• Work request:
Among the lines below, keep only those from the one containing "let bs := status :: words.flatMap wireWord" through the one containing "a value. -/", and reproduce them exactly.

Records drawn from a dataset
-- ==== Sys2Proof/Machine/Spi.lean ====
section
/-! DEFINITION. The SPI ports (chapter 16): SPS frames in plain and checked mode, and the transfers of the SPM. -/
namespace Sys2Proof.Machine

/-! ## Frames (R347–R349, R354) -/

/-- The SPS serves frames from the moment the core leaves reset (R356). -/
def State.spsServed (s : State) : Bool :=
  s.rst.phase == .started || s.rst.phase == .baseLoaded || s.rst.phase == .available

/-- SPS_CFG.CHECKED. -/
def State.spsChecked (s : State) : Bool := bitOf (s.cfg 0x2800 1) 12

/-- A word in wire order. -/
def wireWord (w : Word) : List Byte := (bytesLE w.toNat 4).reverse

/-- The ADDR phase in wire order. -/
def wireAddr (addr : BitVec 24) : List Byte := (bytesLE addr.toNat 3).reverse

/-- The CRC of a trailer: over bytes, then the byte ALIVE. -/
def trailerCrc (bs : List Byte) (alive : BitVec 4) : BitVec 12 := (crc16 (bs ++ [alive.setWidth 8])).setWidth 12

/-- How the device judges a frame: good, bad as a whole, or bad by its trailer alone. -/
inductive FrameCheck where
  | good | bad | badTrailer
  deriving DecidableEq, Repr

/-- The judgement of a frame whose host bytes before HTRL are `bs`; `count0` tells a COUNT of 0. -/
def State.frameCheck (s : State) (e : FrameEnd) (count0 : Bool) (bs : List Byte) (t : FrameTrailer) : FrameCheck :=
  if e ≠ .whole then .bad
  else if !s.spsChecked then .good
  else if count0 then .bad
  else if t.crc ≠ trailerCrc bs t.alive then .badTrailer
  else if !s.sps.anyAlive && t.alive != s.sps.lastAlive + 1 then .badTrailer
  else .good

/-- `s` with its SPS changed. -/
def State.modSps (s : State) (f : Sps → Sps) : State := { s with sps := f s.sps }

/-- A bad frame is ignored as a whole and counted: CRC_ERRS, ALIVE_ERRS. -/
def State.frameBad (s : State) (c : FrameCheck) (bs : List Byte) (t : FrameTrailer) : State :=
  let crc := c = .badTrailer ∧ t.crc ≠ trailerCrc bs t.alive
  let alive := c = .badTrailer ∧ t.crc = trailerCrc bs t.alive
  s.modSps fun p =>
    { p with frameBad := true, framesBad := satInc 0xFFFF p.framesBad, out := [],
             crcErrs := if crc then satInc 0xFFFF p.crcErrs else p.crcErrs,
             aliveErrs := if alive then satInc 0xFFFF p.aliveErrs else p.aliveErrs }

/-- A good frame: in checked mode its ALIVE is the last accepted one. -/
def State.frameGood (s : State) (t : FrameTrailer) : State :=
  if s.spsChecked then s.modSps fun p => { p with lastAlive := t.alive, anyAlive := false } else s

/-- The outcome of a good frame, for the status byte of the next one. -/
def State.frameDone (s : State) (d : Dstat) : State := s.modSps fun p => { p with dstat := d }

/-- The status byte (Table 16.3). -/
def State.statusByte (s : State) : Byte :=
  BitVec.ofNat 8 (s.sps.dstat % 16 + at_ (b2n s.sps.frameBad) 4 + at_ (b2n s.irqNLow) 5 + at_ (b2n s.errNLow) 6 +
    at_ (b2n s.sps.latch.isSome) 7)

/-- The device drives STATUS, data words and, in checked mode, DTRL. -/
def State.deviceDrives (s : State) (status : Byte) (words : List Word) (t : FrameTrailer) : State :=
  let bs := status :: words.flatMap wireWord
  let trailer := at_ t.alive.toNat 12 + (trailerCrc bs t.alive).toNat
  let bs := if s.spsChecked then bs ++ (bytesLE trailer 2).reverse else bs
  s.modSps fun p => { p with out := bs, frameBad := false }

/-! ## Writes (R350–R352) -/

/-- A run of words cut into the subindices from `sub` to `hi`: ADDR_END past the last one, LENGTH inside a value. -/
def cutToEnd (index hi : Nat) : Nat → Nat → List Word → Checked (List (Nat × List Word))
  | _, _, [] => .ok []
  | 0, _, _ => .refused 12
  | fuel + 1, sub, ws =>
    if hi < sub then .refused 12
    else
      let a := addrOf index sub
      let k := wordsAt a
      if ws.length < k then .refused 5
      else match cutToEnd index hi fuel (sub + 1) (ws.drop k) with
        | .refused d => .refused d
        | .ok l => .ok ((a, ws.take k) :: l)

/-- The address names a DOMAIN subindex. -/
def isDomainAddr (addr : Nat) : Bool :=
  match rowAt addr with
  | some (r, _) => r.ty.isDomain
  | none => false

/-- A run of words written from an address on, as an SPS WRITE. -/
def State.writeRun (s : State) (iface : Iface) (addr : Nat) (ws : List Word) : State × Dstat :=
  if !s.dictUp then (s, 8)
  else if (objectAt (indexOf addr)).isNone then (s, 1)
  else if ws.isEmpty then (s, 5)
  else if isDomainAddr addr then s.domainWrite addr (ws.flatMap wireWord)
  else if highestSub (indexOf addr) < subOf addr then (s, 2)
  else match cutToEnd (indexOf addr) (highestSub (indexOf addr)) 256 (subOf addr) ws with
    | .refused d => (s, d)
    | .ok run => s.writeWords iface run

/-- A bad frame that names a DOMAIN subindex ends its transfer with ABORTED (R352). -/
def State.domainSpoiled (s : State) (addr : Nat) : State :=
  if isDomainAddr addr then
    let b := s.domainBegin addr
    if b.2 = 0 then b.1.domainAbort addr else s
  else s

/-- SPS_WRITE (R350). -/
def execSpsWrite (addr : BitVec 24) (words : List (BitVec 32)) (ending : FrameEnd) (trailer : FrameTrailer) (s : State) :
    Host.Outcome State Fault Refusal :=
  let bs := 0x02#8 :: wireAddr addr ++ words.flatMap wireWord
  if !s.spsServed then .next s
  else match s.frameCheck ending false bs trailer with
  | .good =>
    let r := (s.frameGood trailer).writeRun .sps addr.toNat words
    .next ((r.1.modSps fun p => { p with out := [] }).frameDone r.2)
  | c => .next ((s.frameBad c bs trailer).domainSpoiled addr.toNat)

/-! ## Reads (R348, R351, R353) -/

/-- What a read has transferred: its words, the first refusal, the S subindex latched last, the subindices read. -/
structure SpsRead where
  words : List Word
  dstat : Dstat
  latch : Option SnapLatch
  count : Nat
  deriving DecidableEq, Repr

/-- `n` words from subindex `sub` on, each subindex in a CK_SEQ cycle of its own (R47, R50). Words past the highest subindex
read 0 with ADDR_END. -/
def State.readToEnd (s : State) (index hi : Nat) : Nat → Nat → Nat → SpsRead
  | _, _, 0 => { words := [], dstat := 0, latch := none, count := 0 }
  | 0, _, n => { words := List.replicate n 0, dstat := 12, latch := none, count := 0 }
  | fuel + 1, sub, n =>
    if hi < sub then { words := List.replicate n 0, dstat := 12, latch := none, count := 0 }
    else
      let a := addrOf index sub
      let s := s.served 1
      let v := s.readWords a
      let rest := s.readToEnd index hi fuel (sub + 1) (n - v.1.length)
      let isS : Bool := match rowAt a with
        | some (r, _) => r.isS && v.2 == 0
        | none => false
      let own : Option SnapLatch := if isS then some { index := index, sub := sub, words := v.1 } else none
      { words := v.1.take n ++ rest.words, dstat := if v.2 ≠ 0 then v.2 else rest.dstat,
        latch := match rest.latch with
          | some l => some l
          | none => own
        count := rest.count + 1 }

/-- Words of a DOMAIN object: stream byte 4k in bits [31:24]. -/
def streamWords (bs : List Byte) : List Word := (byteGroups 4 bs).map fun w => BitVec.ofNat 32 (natBE (bytesLE w 4))

/-- A read of `n` words that is answered with zero words and a DSTAT. -/
def spsZeros (n d : Nat) : SpsRead := { words := List.replicate n 0, dstat := d, latch := none, count := 1 }

/-- A read of `n` words from an address on. -/
def State.spsRead (s : State) (addr n : Nat) : SpsRead :=
  if !s.dictUp then spsZeros n 8
  else if (objectAt (indexOf addr)).isNone then spsZeros n 1
  else if isDomainAddr addr then
    match s.domainLen addr with
    | .refused d => spsZeros n d
    | .ok len =>
      if len < 4 * n ∧ !isPatMem addr then spsZeros n 5
      else
        let bs := s.domainBytes addr 0 (4 * n)
        let ws := streamWords bs
        { words := ws ++ List.replicate (n - ws.length) 0, dstat := if len < 4 * n then 12 else 0, latch := none,
          count := domainAccesses bs }
  else if highestSub (indexOf addr) < subOf addr then spsZeros n 2
  else s.readToEnd (indexOf addr) (highestSub (indexOf addr)) 256 (subOf addr) n

/-- The words that a frame transfers: in checked mode its COUNT. -/
def State.frameWords (s : State) (count : BitVec 20) : Nat := if s.spsChecked then count.toNat % 256 else count.toNat

/-- The COUNT phase in wire order, in checked mode. -/
def State.wireCount (s : State) (count : BitVec 20) : List Byte := if s.spsChecked then [count.setWidth 8] else []

/-- A frame that reads: `take` gives the state after it, the words and the DSTAT. A checked frame that fails by its trailer is
still answered, with zero words. -/
def State.readFrame (s : State) (bs : List Byte) (n : Nat) (count0 : Bool) (ending : FrameEnd) (trailer : FrameTrailer)
    (take : State → State × List Word × Dstat) : State :=
  match s.frameCheck ending count0 bs trailer with
  | .good =>
    let g := s.frameGood trailer
    let r := take g
    (r.1.deviceDrives g.statusByte r.2.1 trailer).frameDone r.2.2 |>.answered .sps r.2.2 r.2.1
  | .badTrailer =>
    let b := s.frameBad .badTrailer bs trailer
    b.deviceDrives b.statusByte (List.replicate n 0) trailer
  | .bad => s.frameBad .bad bs trailer

/-- SPS_READ (R351). -/
def execSpsRead (addr : BitVec 24) (count : BitVec 20) (ending : FrameEnd) (trailer : FrameTrailer) (s : State) :
    Host.Outcome State Fault Refusal :=
  let n := s.frameWords count
  if !s.spsServed then .next s
  else
    .next (s.readFrame (0x03#8 :: wireAddr addr ++ s.wireCount count) n (n == 0) ending trailer fun s =>
      let r := s.spsRead addr.toNat n
      let s := if s.dictUp then s.served r.count else s
      (s.modSps fun p => { p with latch := match r.latch with
        | some l => some l
        | none => p.latch }, r.words, r.dstat))

/-- The words of a continuation read: those of the latch from word 1 on, 0 with ADDR_END past them. -/
def State.contRead (s : State) (addr n : Nat) : List Word × Dstat :=
  let zeros := List.replicate n (0 : Word)
  if !s.dictUp then (zeros, 8)
  else match s.sps.latch with
    | none => (zeros, 8)
    | some l =>
      if addr ≠ addrOf l.index l.sub then (zeros, 8)
      else
        let ws := l.words.drop 1
        (ws.take n ++ List.replicate (n - ws.length) 0, if ws.length < n then 12 else 0)

/-- CONT_READ (R48, R353). -/
def execContRead (addr : BitVec 24) (count : BitVec 20) (ending : FrameEnd) (trailer : FrameTrailer) (s : State) :
    Host.Outcome State Fault Refusal :=
  let n := s.frameWords count
  if !s.spsServed then .next s
  else
    .next (s.readFrame (0x0B#8 :: wireAddr addr ++ s.wireCount count) n (n == 0) ending trailer fun s =>
      let r := s.contRead addr.toNat n
      (if s.dictUp then s.served 1 else s, r))

/-- SPS_STATUS (R349). -/
def execSpsStatus (ending : FrameEnd) (trailer : FrameTrailer) (s : State) : Host.Outcome State Fault Refusal :=
  if !s.spsServed then .next s
  else .next (s.readFrame [0x05] 0 false ending trailer fun s => (s, [], 0))

/-! ## Mailboxes (R355) -/

/-- RAW_WRITE: whole, or refused with STATE. -/
def execRawWrite (words : List (BitVec 32)) (ending : FrameEnd) (trailer : FrameTrailer) (s : State) :
    Host.Outcome State Fault Refusal :=
  let bs := 0x42#8 :: words.flatMap wireWord
  if !s.spsServed then .next s
  else match s.frameCheck ending false bs trailer with
  | .good =>
    let s := (s.frameGood trailer).modSps fun p => { p with out := [] }
    if s.dictUp && decide (s.sps.toCsv.length + words.length ≤ 128) then
      .next ((s.modSps fun p => { p with toCsv := p.toCsv ++ words }).frameDone 0)
    else .next (s.frameDone 8)
  | c => .next (s.frameBad c bs trailer)

/-- RAW_READ: the oldest words leave the mailbox; words beyond them read 0. -/
def execRawRead (count : BitVec 20) (ending : FrameEnd) (trailer : FrameTrailer) (s : State) :
    Host.Outcome State Fault Refusal :=
  let n := s.frameWords count
  if !s.spsServed then .next s
  else
    .next (s.readFrame (0x4B#8 :: s.wireCount count) n (n == 0) ending trailer fun s =>
      let ws := s.sps.fromCsv
      if s.dictUp then
        (s.modSps fun p => { p with fromCsv := ws.drop n }, ws.take n ++ List.replicate (n - ws.length) 0, 0)
      else (s, List.replicate n 0, 8))

/-! ## The SPM (R357, R359, R360) -/

/-- SPM_CFG.ENABLE. -/
def State.spmEnabled (s : State) : Bool := bitOf (s.cfg 0x2801 1) 0

/-- MiB mapped to a chip select, in bytes. -/
def State.xipSize (s : State) (cs : Nat) : Nat := sizeMiB (field (s.cfg 0x2803 cs) 3 0) * 2 ^ 20

/-- The balls of the SPM (R357): whether those other than the chip selects are driven, and which chip select is held low by the
flash read in progress. -/
def State.spmBalls (s : State) : Bool × Option (Fin 2) :=
  (s.spmEnabled, if s.spmEnabled then s.spm.current.map fun j => if j.offset < s.xipSize 1 then 0 else 1 else none)

/-- Every offset of a transfer lies inside the mapped window. -/
def State.xipMapped (s : State) (j : XipJob) : Bool := decide (j.offset + j.bytes ≤ s.xipSize 1 + s.xipSize 2)

/-- Vectors of a read that are legal land in their segment; a control-store word with bits above 23 keeps the read out. -/
def State.xipLand (s : State) (j : XipJob) (bs : List Byte) : State :=
  match j.target with
  | .segment i g => s.segLand i g.val (vectorsOf bs)
  | .mse i =>
    if (byteGroups 4 bs).any fun w => decide (2 ^ 24 ≤ w) then s.storeFails i
    else s.storeLand i j.base bs
  | .dsp i =>
    if 4096 ≤ j.base then s.dmemLand i (j.base - 4096) bs else s.pmemLand i j.base bs

/-- A transfer fails: SOURCE_ERR in its target's status, SPM_SOURCE presented, counted. A load whose CRC follows all the same
stays LOADING until then. -/
def State.xipFails (s : State) (j : XipJob) : State :=
  let s := match j.target with
    | .segment i g => s.segFail i g.val 2
    | .mse i => s.storeFails i
    | .dsp i =>
      let table := decide (4096 ≤ j.base) && touchesTable (s.tableWords i) (j.base - 4096) (j.bytes / 4)
      s.modDsp i fun d =>
        { d with loadErr := 2, crcFrom := if j.base < 4096 then some s.clock else d.crcFrom,
                 tableFrom := if table then some s.clock else d.tableFrom }
  let s : State := { s with spm := { s.spm with current := none, sourceErrs := satInc 0xFFFF s.spm.sourceErrs } }
  s.presentObj (.ofSite j.target.site) 0x90 0x2803 3

/-- XIP_TRANSFER_START (R359, R360): the oldest transfer is served once the PLL is locked; without ENABLE, or outside the
window, it fails. -/
def execXipTransferStart (s : State) : Host.Outcome State Fault Refusal :=
  match s.spm.current, s.spm.queue with
  | none, j :: rest =>
    if s.pll.relocking then .next s
    else
      let s : State := { s with spm := { s.spm with queue := rest, current := some j } }
      .next (if s.spmEnabled && s.xipMapped j then s else s.xipFails j)
  | _, _ => .next s

/-- XIP_TRANSFER_DONE (R360): the flash has given the bytes of the transfer in progress, and its target is written; with
ENABLE = 0 it fails. -/
def execXipTransferDone (bytes : List (BitVec 8)) (s : State) : Host.Outcome State Fault Refusal :=
  match s.spm.current with
  | none => .next s
  | some j =>
    if bytes.length ≠ j.bytes then .next s
    else if !s.spmEnabled then .next (s.xipFails j)
    else .next (({ s with spm := { s.spm with current := none } }).xipLand j bytes)

/-- A chip select captures data on SPM_DQS (R358). -/
def State.usesDqs (s : State) (cs : Nat) : Bool := bitOf (s.cfg 0x2802 cs) 23 && bitOf (s.cfg 0x2802 cs) 24

/-- DQS_TIMEOUT (R358, R360): no DQS edge within 64 SPM clocks of a read that a chip select captures on SPM_DQS. -/
def execDqsTimeout (s : State) : Host.Outcome State Fault Refusal :=
  match s.spm.current with
  | none => .next s
  | some j =>
    let first := decide (j.offset < s.xipSize 1) && s.usesDqs 1
    let second := decide (s.xipSize 1 < j.offset + j.bytes) && s.usesDqs 2
    if first || second then .next (s.xipFails j) else .next s

end Sys2Proof.Machine
end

• Your solution:
  let bs := status :: words.flatMap wireWord
  let trailer := at_ t.alive.toNat 12 + (trailerCrc bs t.alive).toNat
  let bs := if s.spsChecked then bs ++ (bytesLE trailer 2).reverse else bs
  s.modSps fun p => { p with out := bs, frameBad := false }

/-! ## Writes (R350–R352) -/

/-- A run of words cut into the subindices from `sub` to `hi`: ADDR_END past the last one, LENGTH inside a value. -/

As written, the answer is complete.